All this I bless with His blessing on Robert and Hope7

bye for now,
kimberly
Thank you Kimberly. I accepted the assignment for the batterred womens shelter, and have an army of young people to direct, and funds, and donations pouring in. I wept to see women and children with only a dirty shirt on thier back and bruises on pregnant girls face's. The rooms were empty , and much is needed . I feel overwhelmed! But I need to take what the Lord showed me. Let it go , and let G-d! I wonder each day if I will wake up from my sleep. I feel so ill, but my spirit feels so strong. I found out now my rotor cup is torn in half!, and I am having lung problems when I lay down , as they fill with fluid. I ask for prayer that G-d will give me the strength to fulfill this task, as the many others I also do! I did not sleep last night , because I felt I might not wake up. When I feel sorry for myself, I see these people , and I help , and give, and the Lord every time never fails to work a miracle within me , God Bless all!
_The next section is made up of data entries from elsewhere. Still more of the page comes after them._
-- ==== Sys2Proof/Laws/Frames.lean ====
section
/-! SUPPORT. Frame lemmas: for each operation of the model, the parts of the state that it leaves as they were. Tagged
for `simp`, so that no later proof unfolds an operation to see what it does not touch. -/

set_option maxRecDepth 2000

namespace Sys2Proof.Machine

@[simp] theorem pushHouse_frame (e : HouseEntry) (s : State) :
  (pushHouse e s).powered = s.powered ∧ (pushHouse e s).free = s.free ∧ (pushHouse e s).tick = s.tick ∧
    (pushHouse e s).secTick = s.secTick ∧ (pushHouse e s).clock = s.clock ∧ (pushHouse e s).cls = s.cls ∧
    (pushHouse e s).zones = s.zones ∧ (pushHouse e s).rot = s.rot ∧ (pushHouse e s).burner = s.burner ∧
    (pushHouse e s).recov = s.recov ∧ (pushHouse e s).gauge = s.gauge ∧ (pushHouse e s).oil = s.oil ∧
    (pushHouse e s).postbox = s.postbox ∧ (pushHouse e s).mgmt = s.mgmt ∧ (pushHouse e s).store = s.store ∧
    (pushHouse e s).pending = s.pending ∧ (pushHouse e s).ports.fieldAsm = s.ports.fieldAsm ∧
    (pushHouse e s).ports.houseAsm = s.ports.houseAsm ∧ (pushHouse e s).ports.fieldRx = s.ports.fieldRx ∧
    (pushHouse e s).ports.houseRx = s.ports.houseRx ∧ (pushHouse e s).ports.fieldTx = s.ports.fieldTx ∧
    (pushHouse e s).ports.fde = s.ports.fde ∧ (pushHouse e s).ports.lastSeen = s.ports.lastSeen ∧
    (pushHouse e s).ports.houseOnLine = s.ports.houseOnLine ∧ (pushHouse e s).ports.rdy = s.ports.rdy := by
  unfold pushHouse
  (repeat' split) <;> simp

@[simp] theorem pushField_frame (e : TxEntry) (s : State) :
  (pushField e s).powered = s.powered ∧ (pushField e s).free = s.free ∧ (pushField e s).tick = s.tick ∧
    (pushField e s).secTick = s.secTick ∧ (pushField e s).clock = s.clock ∧ (pushField e s).cls = s.cls ∧
    (pushField e s).zones = s.zones ∧ (pushField e s).rot = s.rot ∧ (pushField e s).burner = s.burner ∧
    (pushField e s).recov = s.recov ∧ (pushField e s).gauge = s.gauge ∧ (pushField e s).oil = s.oil ∧
    (pushField e s).postbox = s.postbox ∧ (pushField e s).mgmt = s.mgmt ∧ (pushField e s).store = s.store ∧
    (pushField e s).pending = s.pending ∧ (pushField e s).ports.fieldAsm = s.ports.fieldAsm ∧
    (pushField e s).ports.houseAsm = s.ports.houseAsm ∧ (pushField e s).ports.fieldRx = s.ports.fieldRx ∧
    (pushField e s).ports.houseRx = s.ports.houseRx ∧ (pushField e s).ports.fde = s.ports.fde ∧
    (pushField e s).ports.lastSeen = s.ports.lastSeen ∧ (pushField e s).ports.houseOnLine = s.ports.houseOnLine ∧
    (pushField e s).ports.rdy = s.ports.rdy := by
  unfold pushField
  (repeat' split) <;> simp

@[simp] theorem setAttn_frame (b : AttnBit) (s : State) :
  (setAttn b s).powered = s.powered ∧ (setAttn b s).free = s.free ∧ (setAttn b s).tick = s.tick ∧
    (setAttn b s).secTick = s.secTick ∧ (setAttn b s).clock = s.clock ∧ (setAttn b s).ports = s.ports ∧
    (setAttn b s).cls = s.cls ∧ (setAttn b s).zones = s.zones ∧ (setAttn b s).rot = s.rot ∧
    (setAttn b s).burner = s.burner ∧ (setAttn b s).recov = s.recov ∧ (setAttn b s).gauge = s.gauge ∧
    (setAttn b s).oil = s.oil ∧ (setAttn b s).postbox = s.postbox ∧ (setAttn b s).store = s.store ∧
    (setAttn b s).pending = s.pending ∧ (setAttn b s).mgmt.enable = s.mgmt.enable ∧
    (setAttn b s).mgmt.restart = s.mgmt.restart := by
  unfold setAttn
  (repeat' split) <;> simp

@[simp] theorem loseNotice_frame (s : State) :
  (loseNotice s).powered = s.powered ∧ (loseNotice s).free = s.free ∧ (loseNotice s).tick = s.tick ∧
    (loseNotice s).secTick = s.secTick ∧ (loseNotice s).clock = s.clock ∧ (loseNotice s).ports = s.ports ∧
    (loseNotice s).cls = s.cls ∧ (loseNotice s).zones = s.zones ∧ (loseNotice s).rot = s.rot ∧
    (loseNotice s).burner = s.burner ∧ (loseNotice s).recov = s.recov ∧ (loseNotice s).gauge = s.gauge ∧
    (loseNotice s).oil = s.oil ∧ (loseNotice s).postbox = s.postbox ∧ (loseNotice s).store = s.store ∧
    (loseNotice s).pending = s.pending ∧ (loseNotice s).mgmt.enable = s.mgmt.enable ∧
    (loseNotice s).mgmt.restart = s.mgmt.restart := by
  unfold loseNotice
  (repeat' split) <;> simp

@[simp] theorem raise_frame (n : Notice) (s : State) :
  (raise n s).powered = s.powered ∧ (raise n s).free = s.free ∧ (raise n s).tick = s.tick ∧
    (raise n s).secTick = s.secTick ∧ (raise n s).clock = s.clock ∧ (raise n s).cls = s.cls ∧
    (raise n s).zones = s.zones ∧ (raise n s).rot = s.rot ∧ (raise n s).burner = s.burner ∧
    (raise n s).recov = s.recov ∧ (raise n s).gauge = s.gauge ∧ (raise n s).oil = s.oil ∧
    (raise n s).postbox = s.postbox ∧ (raise n s).store = s.store ∧ (raise n s).pending = s.pending ∧
    (raise n s).ports.fieldAsm = s.ports.fieldAsm ∧ (raise n s).ports.houseAsm = s.ports.houseAsm ∧
    (raise n s).ports.fieldRx = s.ports.fieldRx ∧ (raise n s).ports.houseRx = s.ports.houseRx ∧
    (raise n s).ports.fieldTx = s.ports.fieldTx ∧ (raise n s).ports.fde = s.ports.fde ∧
    (raise n s).ports.lastSeen = s.ports.lastSeen ∧ (raise n s).ports.houseOnLine = s.ports.houseOnLine ∧
    (raise n s).ports.rdy = s.ports.rdy ∧ (raise n s).mgmt.enable = s.mgmt.enable ∧
    (raise n s).mgmt.restart = s.mgmt.restart := by
  unfold raise
  (repeat' split) <;> simp

@[simp] theorem raiseAll_frame (ns : List Notice) (s : State) :
  (raiseAll ns s).powered = s.powered ∧ (raiseAll ns s).free = s.free ∧ (raiseAll ns s).tick = s.tick ∧
    (raiseAll ns s).secTick = s.secTick ∧ (raiseAll ns s).clock = s.clock ∧ (raiseAll ns s).cls = s.cls ∧
    (raiseAll ns s).zones = s.zones ∧ (raiseAll ns s).rot = s.rot ∧ (raiseAll ns s).burner = s.burner ∧
    (raiseAll ns s).recov = s.recov ∧ (raiseAll ns s).gauge = s.gauge ∧ (raiseAll ns s).oil = s.oil ∧
    (raiseAll ns s).postbox = s.postbox ∧ (raiseAll ns s).store = s.store ∧ (raiseAll ns s).pending = s.pending ∧
    (raiseAll ns s).ports.fieldAsm = s.ports.fieldAsm ∧ (raiseAll ns s).ports.houseAsm = s.ports.houseAsm ∧
    (raiseAll ns s).ports.fieldRx = s.ports.fieldRx ∧ (raiseAll ns s).ports.houseRx = s.ports.houseRx ∧
    (raiseAll ns s).ports.fieldTx = s.ports.fieldTx ∧ (raiseAll ns s).ports.fde = s.ports.fde ∧
    (raiseAll ns s).ports.lastSeen = s.ports.lastSeen ∧ (raiseAll ns s).ports.houseOnLine = s.ports.houseOnLine ∧
    (raiseAll ns s).ports.rdy = s.ports.rdy ∧ (raiseAll ns s).mgmt.enable = s.mgmt.enable ∧
    (raiseAll ns s).mgmt.restart = s.mgmt.restart := by
  unfold raiseAll
  induction ns generalizing s with
  | nil => simp
  | cons n ns ih => simpa using ih (raise n s)

@[simp] theorem oilTakes_frame (f : Oil → Oil × List Notice) (s : State) :
  (oilTakes f s).powered = s.powered ∧ (oilTakes f s).free = s.free ∧ (oilTakes f s).tick = s.tick ∧
    (oilTakes f s).secTick = s.secTick ∧ (oilTakes f s).clock = s.clock ∧ (oilTakes f s).cls = s.cls ∧
    (oilTakes f s).zones = s.zones ∧ (oilTakes f s).rot = s.rot ∧ (oilTakes f s).burner = s.burner ∧
    (oilTakes f s).recov = s.recov ∧ (oilTakes f s).gauge = s.gauge ∧ (oilTakes f s).postbox = s.postbox ∧
    (oilTakes f s).store = s.store ∧ (oilTakes f s).pending = s.pending ∧
    (oilTakes f s).ports.fieldAsm = s.ports.fieldAsm ∧ (oilTakes f s).ports.houseAsm = s.ports.houseAsm ∧
    (oilTakes f s).ports.fieldRx = s.ports.fieldRx ∧ (oilTakes f s).ports.houseRx = s.ports.houseRx ∧
    (oilTakes f s).ports.fieldTx = s.ports.fieldTx ∧ (oilTakes f s).ports.fde = s.ports.fde ∧
    (oilTakes f s).ports.lastSeen = s.ports.lastSeen ∧ (oilTakes f s).ports.houseOnLine = s.ports.houseOnLine ∧
    (oilTakes f s).ports.rdy = s.ports.rdy ∧ (oilTakes f s).mgmt.enable = s.mgmt.enable ∧
    (oilTakes f s).mgmt.restart = s.mgmt.restart := by
  unfold oilTakes
  (repeat' split) <;> simp

@[simp] theorem reconcileOrMark_frame (s : State) :
  (reconcileOrMark s).powered = s.powered ∧ (reconcileOrMark s).free = s.free ∧ (reconcileOrMark s).tick = s.tick ∧
    (reconcileOrMark s).secTick = s.secTick ∧ (reconcileOrMark s).clock = s.clock ∧ (reconcileOrMark s).cls = s.cls ∧
    (reconcileOrMark s).zones = s.zones ∧ (reconcileOrMark s).rot = s.rot ∧ (reconcileOrMark s).burner = s.burner ∧
    (reconcileOrMark s).recov = s.recov ∧ (reconcileOrMark s).gauge = s.gauge ∧
    (reconcileOrMark s).postbox = s.postbox ∧ (reconcileOrMark s).store = s.store ∧
    (reconcileOrMark s).pending = s.pending ∧ (reconcileOrMark s).ports.fieldAsm = s.ports.fieldAsm ∧
    (reconcileOrMark s).ports.houseAsm = s.ports.houseAsm ∧ (reconcileOrMark s).ports.fieldRx = s.ports.fieldRx ∧
    (reconcileOrMark s).ports.houseRx = s.ports.houseRx ∧ (reconcileOrMark s).ports.fieldTx = s.ports.fieldTx ∧
    (reconcileOrMark s).ports.fde = s.ports.fde ∧ (reconcileOrMark s).ports.lastSeen = s.ports.lastSeen ∧
    (reconcileOrMark s).ports.houseOnLine = s.ports.houseOnLine ∧ (reconcileOrMark s).ports.rdy = s.ports.rdy ∧
    (reconcileOrMark s).mgmt.enable = s.mgmt.enable ∧ (reconcileOrMark s).mgmt.restart = s.mgmt.restart := by
  unfold reconcileOrMark
  (repeat' split) <;> simp

@[simp] theorem reconcileAfterSample_frame (s : State) :
  (reconcileAfterSample s).powered = s.powered ∧ (reconcileAfterSample s).free = s.free ∧
    (reconcileAfterSample s).tick = s.tick ∧ (reconcileAfterSample s).secTick = s.secTick ∧
    (reconcileAfterSample s).clock = s.clock ∧ (reconcileAfterSample s).cls = s.cls ∧
    (reconcileAfterSample s).zones = s.zones ∧ (reconcileAfterSample s).rot = s.rot ∧
    (reconcileAfterSample s).burner = s.burner ∧ (reconcileAfterSample s).recov = s.recov ∧
    (reconcileAfterSample s).gauge = s.gauge ∧ (reconcileAfterSample s).postbox = s.postbox ∧
    (reconcileAfterSample s).store = s.store ∧ (reconcileAfterSample s).pending = s.pending ∧
    (reconcileAfterSample s).ports.fieldAsm = s.ports.fieldAsm ∧
    (reconcileAfterSample s).ports.houseAsm = s.ports.houseAsm ∧
    (reconcileAfterSample s).ports.fieldRx = s.ports.fieldRx ∧
    (reconcileAfterSample s).ports.houseRx = s.ports.houseRx ∧
    (reconcileAfterSample s).ports.fieldTx = s.ports.fieldTx ∧ (reconcileAfterSample s).ports.fde = s.ports.fde ∧
    (reconcileAfterSample s).ports.lastSeen = s.ports.lastSeen ∧
    (reconcileAfterSample s).ports.houseOnLine = s.ports.houseOnLine ∧
    (reconcileAfterSample s).ports.rdy = s.ports.rdy ∧ (reconcileAfterSample s).mgmt.enable = s.mgmt.enable ∧
    (reconcileAfterSample s).mgmt.restart = s.mgmt.restart := by
  unfold reconcileAfterSample
  (repeat' split) <;> simp

@[simp] theorem reconcileTimerExpires_frame (s : State) :
  (reconcileTimerExpires s).powered = s.powered ∧ (reconcileTimerExpires s).free = s.free ∧
    (reconcileTimerExpires s).tick = s.tick ∧ (reconcileTimerExpires s).secTick = s.secTick ∧
    (reconcileTimerExpires s).clock = s.clock ∧ (reconcileTimerExpires s).cls = s.cls ∧
    (reconcileTimerExpires s).zones = s.zones ∧ (reconcileTimerExpires s).rot = s.rot ∧
    (reconcileTimerExpires s).burner = s.burner ∧ (reconcileTimerExpires s).recov = s.recov ∧
    (reconcileTimerExpires s).gauge = s.gauge ∧ (reconcileTimerExpires s).postbox = s.postbox ∧
    (reconcileTimerExpires s).store = s.store ∧ (reconcileTimerExpires s).pending = s.pending ∧
    (reconcileTimerExpires s).ports.fieldAsm = s.ports.fieldAsm ∧
    (reconcileTimerExpires s).ports.houseAsm = s.ports.houseAsm ∧
    (reconcileTimerExpires s).ports.fieldRx = s.ports.fieldRx ∧
    (reconcileTimerExpires s).ports.houseRx = s.ports.houseRx ∧
    (reconcileTimerExpires s).ports.fieldTx = s.ports.fieldTx ∧ (reconcileTimerExpires s).ports.fde = s.ports.fde ∧
    (reconcileTimerExpires s).ports.lastSeen = s.ports.lastSeen ∧
    (reconcileTimerExpires s).ports.houseOnLine = s.ports.houseOnLine ∧
    (reconcileTimerExpires s).ports.rdy = s.ports.rdy ∧ (reconcileTimerExpires s).mgmt.enable = s.mgmt.enable ∧
    (reconcileTimerExpires s).mgmt.restart = s.mgmt.restart := by
  unfold reconcileTimerExpires
  (repeat' split) <;> simp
I ask for prayer for my health. I wake up almost every night , and can't breathe,choking for air.My friends think I I look like death. I wonder sometimes;Is that a bad thing? I sure would love to be in heaven, but I know there is so much need , and people needing me , and depending on me , and the witness of Yeshua must continue, so it is not death I am afraid of, I guess it's living.My prayer today is for comfort and healing of all who read this post, and prayer for my loved ones, and those in need of healing! G-d is not finished with me yet! He sure has a way of keeping me humble!